((
/-- Part 8 of the register table. -/
def regTable8 : List RegDef := [
  ⟨0x120068, 1, 0x1000, 1, 0x8, .bccOnly, [Fld.safeSealEnable, Fld.safeSealBase]⟩,
  ⟨0x120100, 1, 0x1000, 32, 0x40, .bccOnly, [Fld.safePipeCfgEnable, Fld.safePipeCfgTmpl, Fld.safePipeCfgHandle, Fld.safePipeCfgSafePin]⟩,
  ⟨0x120108, 1, 0x1000, 32, 0x40, .bccOnly, [Fld.safePipeGateOutQueue, Fld.safePipeGateFttiMs]⟩,
  ⟨0x120110, 1, 0x1000, 32, 0x40, .bccOnly, [Fld.safePipeChkSampleLog2, Fld.safePipeChkDisWindow]⟩,
  ⟨0x120118, 1, 0x1000, 32, 0x40, .bccOnly, [Fld.safePipeStatusState, Fld.safePipeStatusLastFault]⟩,
  ⟨0x120120, 1, 0x1000, 32, 0x40, .bccOnly, [Fld.safePipeCntWithheld, Fld.safePipeCntFaults]⟩,
  ⟨0x120128, 1, 0x1000, 32, 0x40, .bccOnly, [Fld.safePipeCmdClear, Fld.safePipeCmdEnter]⟩,
  ⟨0x120130, 1, 0x1000, 32, 0x40, .bccOnly, [Fld.safePipeSampledBlocks]⟩,
  ⟨0xB0000, 5, 0x1000, 1, 0x8, .bccOnly, [Fld.chkStatusPower, Fld.chkStatusBusy, Fld.chkStatusOos, Fld.chkStatusTest]⟩,
  ⟨0xB0008, 5, 0x1000, 1, 0x8, .bccOnly, [Fld.chkBlocksCount]⟩,
  ⟨0xB0010, 5, 0x1000, 1, 0x8, .bccOnly, [Fld.chkMismatchCount]⟩,
  ⟨0xB0040, 5, 0x1000, 8, 0x8, .bccOnly, [Fld.chkStallCycles]⟩,
  ⟨0x121000, 1, 0x1000, 1, 0x8, .bccOnly, [Fld.rcvStatusState, Fld.rcvStatusRung, Fld.rcvStatusPriv]⟩,
  ⟨0x121008, 1, 0x1000, 1, 0x8, .bccOnly, [Fld.rcvCmdRung, Fld.rcvCmdEngine, Fld.rcvCmdPartition, Fld.rcvCmdHandle]⟩,
  ⟨0x121010, 1, 0x1000, 1, 0x8, .bccOnly, [Fld.rcvEscCount, Fld.rcvEscWindowS]⟩,
  ⟨0x121018, 1, 0x1000, 1, 0x8, .bccOnly, [Fld.rcvPrivLimit, Fld.rcvPrivWindowH]⟩,
  ⟨0x121020, 1, 0x1000, 1, 0x8, .bccOnly, [Fld.rcvHangUs]⟩,
  ⟨0x121028, 1, 0x1000, 1, 0x8, .bccOnly, [Fld.rcvWdtBccMs, Fld.rcvWdtKick]⟩,
  ⟨0x121030, 1, 0x1000, 1, 0x8, .bccOnly, [Fld.rcvFabRttUs]⟩,
  ⟨0x121038, 1, 0x1000, 1, 0x8, .bccOnly, [Fld.rcvLateCount]⟩,
  ⟨0x121040, 1, 0x1000, 1, 0x8, .bccOnly, [Fld.rcvReportSeq]⟩,
  ⟨0x122000, 1, 0x1000, 1, 0x8, .bccOnly, [Fld.bistCmdUnit, Fld.bistCmdStart, Fld.bistCmdAbort]⟩,
  ⟨0x122008, 1, 0x1000, 1, 0x8, .bccOnly, [Fld.bistStatusBusy, Fld.bistStatusUnit, Fld.bistStatusPhase]⟩,
  ⟨0x122010, 1, 0x1000, 11, 0x8, .bccOnly, [Fld.bistResultPort, Fld.bistResultBody, Fld.bistResultMbistFail, Fld.bistResultAborted, Fld.bistResultMacros, Fld.bistResultWhen]⟩,
  ⟨0x122068, 1, 0x1000, 1, 0x8, .bccOnly, [Fld.bistRotRotMask, Fld.bistRotEnable, Fld.bistRotPeriodH, Fld.bistRotDrainMs, Fld.bistRotBootTest]⟩]

/-- Part 9 of the register table. -/
def regTable9 : List RegDef := [
  ⟨0x122070, 1, 0x1000, 1, 0x8, .bccOnly, [Fld.bistBypassEngines]⟩,
  ⟨0x122078, 1, 0x1000, 1, 0x8, .bccOnly, [Fld.bistMisrPortSig]⟩,
  ⟨0x122080, 1, 0x1000, 1, 0x8, .bccOnly, [Fld.bistMisrBodySig]⟩,
  ⟨0x123000, 1, 0x1000, 1, 0x8, .bccOnly, [Fld.pwrStatusMw1ms, Fld.pwrStatusRails, Fld.pwrStatusThrottling]⟩,
  ⟨0x123008, 1, 0x1000, 1, 0x8, .bccOnly, [Fld.pwrLimitWatts]⟩,
  ⟨0x123010, 1, 0x1000, 1, 0x8, .bccOnly, [Fld.pwrIdleWarmNs, Fld.pwrIdleColdUs]⟩,
  ⟨0x123018, 1, 0x1000, 2, 0x8, .bccOnly, [Fld.pwrKeepKeep]⟩,
  ⟨0x123028, 1, 0x1000, 1, 0x8, .bccOnly, [Fld.pwrDomSelDomain]⟩,
  ⟨0x123030, 1, 0x1000, 1, 0x8, .bccOnly, [Fld.pwrDomOn, Fld.pwrDomState]⟩,
  ⟨0x123038, 1, 0x1000, 1, 0x8, .bccOnly, [Fld.pwrAvsCoreMv, Fld.pwrAvsCpuMv]⟩,
  ⟨0x123040, 1, 0x1000, 1, 0x8, .bccOnly, [Fld.pwrOpdefMv]⟩,
  ⟨0x123048, 1, 0x1000, 1, 0x8, .bccOnly, [Fld.oprecSelRec]⟩,
  ⟨0x123050, 1, 0x1000, 1, 0x8, .bccOnly, [Fld.oprecDataMv, Fld.oprecDataBand, Fld.oprecDataValid, Fld.oprecDataFallback, Fld.oprecDataCalTemp]⟩,
  ⟨0x124000, 1, 0x1000, 1, 0x8, .bccOnly, [Fld.clkStatusLocked]⟩,
  ⟨0x124008, 1, 0x1000, 1, 0x8, .bccOnly, [Fld.clkUnlockCntCount]⟩,
  ⟨0x125000, 1, 0x1000, 1, 0x8, .bccOnly, [Fld.monSelKind, Fld.monSelIndex]⟩,
  ⟨0x125008, 1, 0x1000, 1, 0x8, .bccOnly, [Fld.monValueValue, Fld.monValueMax]⟩,
  ⟨0x125010, 1, 0x1000, 1, 0x8, .bccOnly, [Fld.monThermThrottleC, Fld.monThermAlarmC, Fld.monThermResumeC]⟩,
  ⟨0x125018, 1, 0x1000, 1, 0x8, .bccOnly, [Fld.monDroopThrMv]⟩,
  ⟨0x125020, 1, 0x1000, 7, 0x8, .bccOnly, [Fld.monDroopCntCycles]⟩,
  ⟨0x08000, 1, 0x1000, 1, 0x8, .bccOrMachine, [Fld.secStatusIdentityOk, Fld.secStatusRpmbOk, Fld.secStatusNoImage, Fld.secStatusBccSlot, Fld.secStatusAppSlot, Fld.secStatusDebug]⟩,
  ⟨0x08008, 1, 0x1000, 1, 0x8, .bccOrMachine, [Fld.secExtendLayer, Fld.secExtendAddr]⟩,
  ⟨0x08010, 1, 0x1000, 1, 0x8, .bccOrMachine, [Fld.secAttReqAddr]⟩,
  ⟨0x08018, 1, 0x1000, 1, 0x8, .bccOrMachine, [Fld.secAttStatusBusy, Fld.secAttStatusSeq]⟩,
  ⟨0x08020, 1, 0x1000, 1, 0x8, .bccOrMachine, [Fld.secUpdAddr]⟩]

/-- Part 10 of the register table. -/
def regTable10 : List RegDef := [
  ⟨0x08028, 1, 0x1000, 1, 0x8, .bccOrMachine, [Fld.secUpdStatusState]⟩,
  ⟨0x08030, 1, 0x1000, 1, 0x8, .bccOrMachine, [Fld.secRtsAddr]⟩,
  ⟨0x08038, 1, 0x1000, 1, 0x8, .bccOrMachine, [Fld.secRtsChallengeValue]⟩,
  ⟨0x08040, 1, 0x1000, 1, 0x8, .bccOrMachine, [Fld.secSvnCommitBcc, Fld.secSvnCommitApp]⟩,
  ⟨0x108000, 1, 0x1000, 1, 0x8, .bccOnly, [Fld.sdsCfgQuad0Mode, Fld.sdsCfgQuad1Mode]⟩]

/-- Every tabulated register. -/
def regTable : List RegDef :=
  regTable1 ++ regTable2 ++ regTable3 ++ regTable4 ++ regTable5 ++ regTable6 ++ regTable7 ++ regTable8 ++ regTable9 ++ regTable10

/-- Whether a register covers a byte offset, and its two indices there. -/
def RegDef.index (r : RegDef) (off : Nat) : Option (Nat × Nat) :=
  if off < r.base then none
  else
    let d := off - r.base
    let i := d / r.s1
    let rest := d % r.s1
    let j := rest / r.s2
    if i < r.n1 && rest % r.s2 == 0 && j < r.n2 then some (i, j) else none

/-- The register defined at a 64-bit aligned offset of register space. -/
def regAt (off : Nat) : Option RegDef := regTable.find? fun r => (r.index off).isSome

/-- The reset value of TLY_CLASS[c]_BUDGET.us_m1 (R138). -/
def budgetReset (c : Nat) : Nat := if c = 7 then 499 else if c = 6 then 9999 else 99999

/-- The value of a register after reset, from its fields' reset values. -/
def regReset (off : Nat) : Word :=
  if Reg.tlyClassBudget 0 ≤ off ∧ off ≤ Reg.tlyClassBudget 7 then
    BitVec.ofNat 64 (budgetReset ((off - Reg.tlyClassBudget 0) / 8))
  else
    match regAt off with
    | none => 0#64
    | some r => r.fields.foldl (fun w f => setBits w f.lsb f.width f.reset) 0#64

/-- The pages R47 allocates. -/
def pageAllocated (p : Nat) : Bool :=
  p ≤ 0xA6 || (0xA8 ≤ p && p ≤ 0xB4) || (0xC0 ≤ p && p ≤ 0xCD) || (0xD0 ≤ p && p ≤ 0xD7)
    || (0xE0 ≤ p && p ≤ 0xE5) || (0xE8 ≤ p && p ≤ 0xEF) || (0x100 ≤ p && p ≤ 0x108)
    || p == 0x110 || (0x120 ≤ p && p ≤ 0x125) || p == 0x130

end Sys2Proof.Machine
end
))
Word for word, restate the line with "R47 allocates. -/" and all remaining lines of the material, stopping only at the final line.

WRITTEN SOLUTION:
/-- The pages R47 allocates. -/
def pageAllocated (p : Nat) : Bool :=
  p ≤ 0xA6 || (0xA8 ≤ p && p ≤ 0xB4) || (0xC0 ≤ p && p ≤ 0xCD) || (0xD0 ≤ p && p ≤ 0xD7)
    || (0xE0 ≤ p && p ≤ 0xE5) || (0xE8 ≤ p && p ≤ 0xEF) || (0x100 ≤ p && p ≤ 0x108)
    || p == 0x110 || (0x120 ≤ p && p ≤ 0x125) || p == 0x130

end Sys2Proof.Machine
end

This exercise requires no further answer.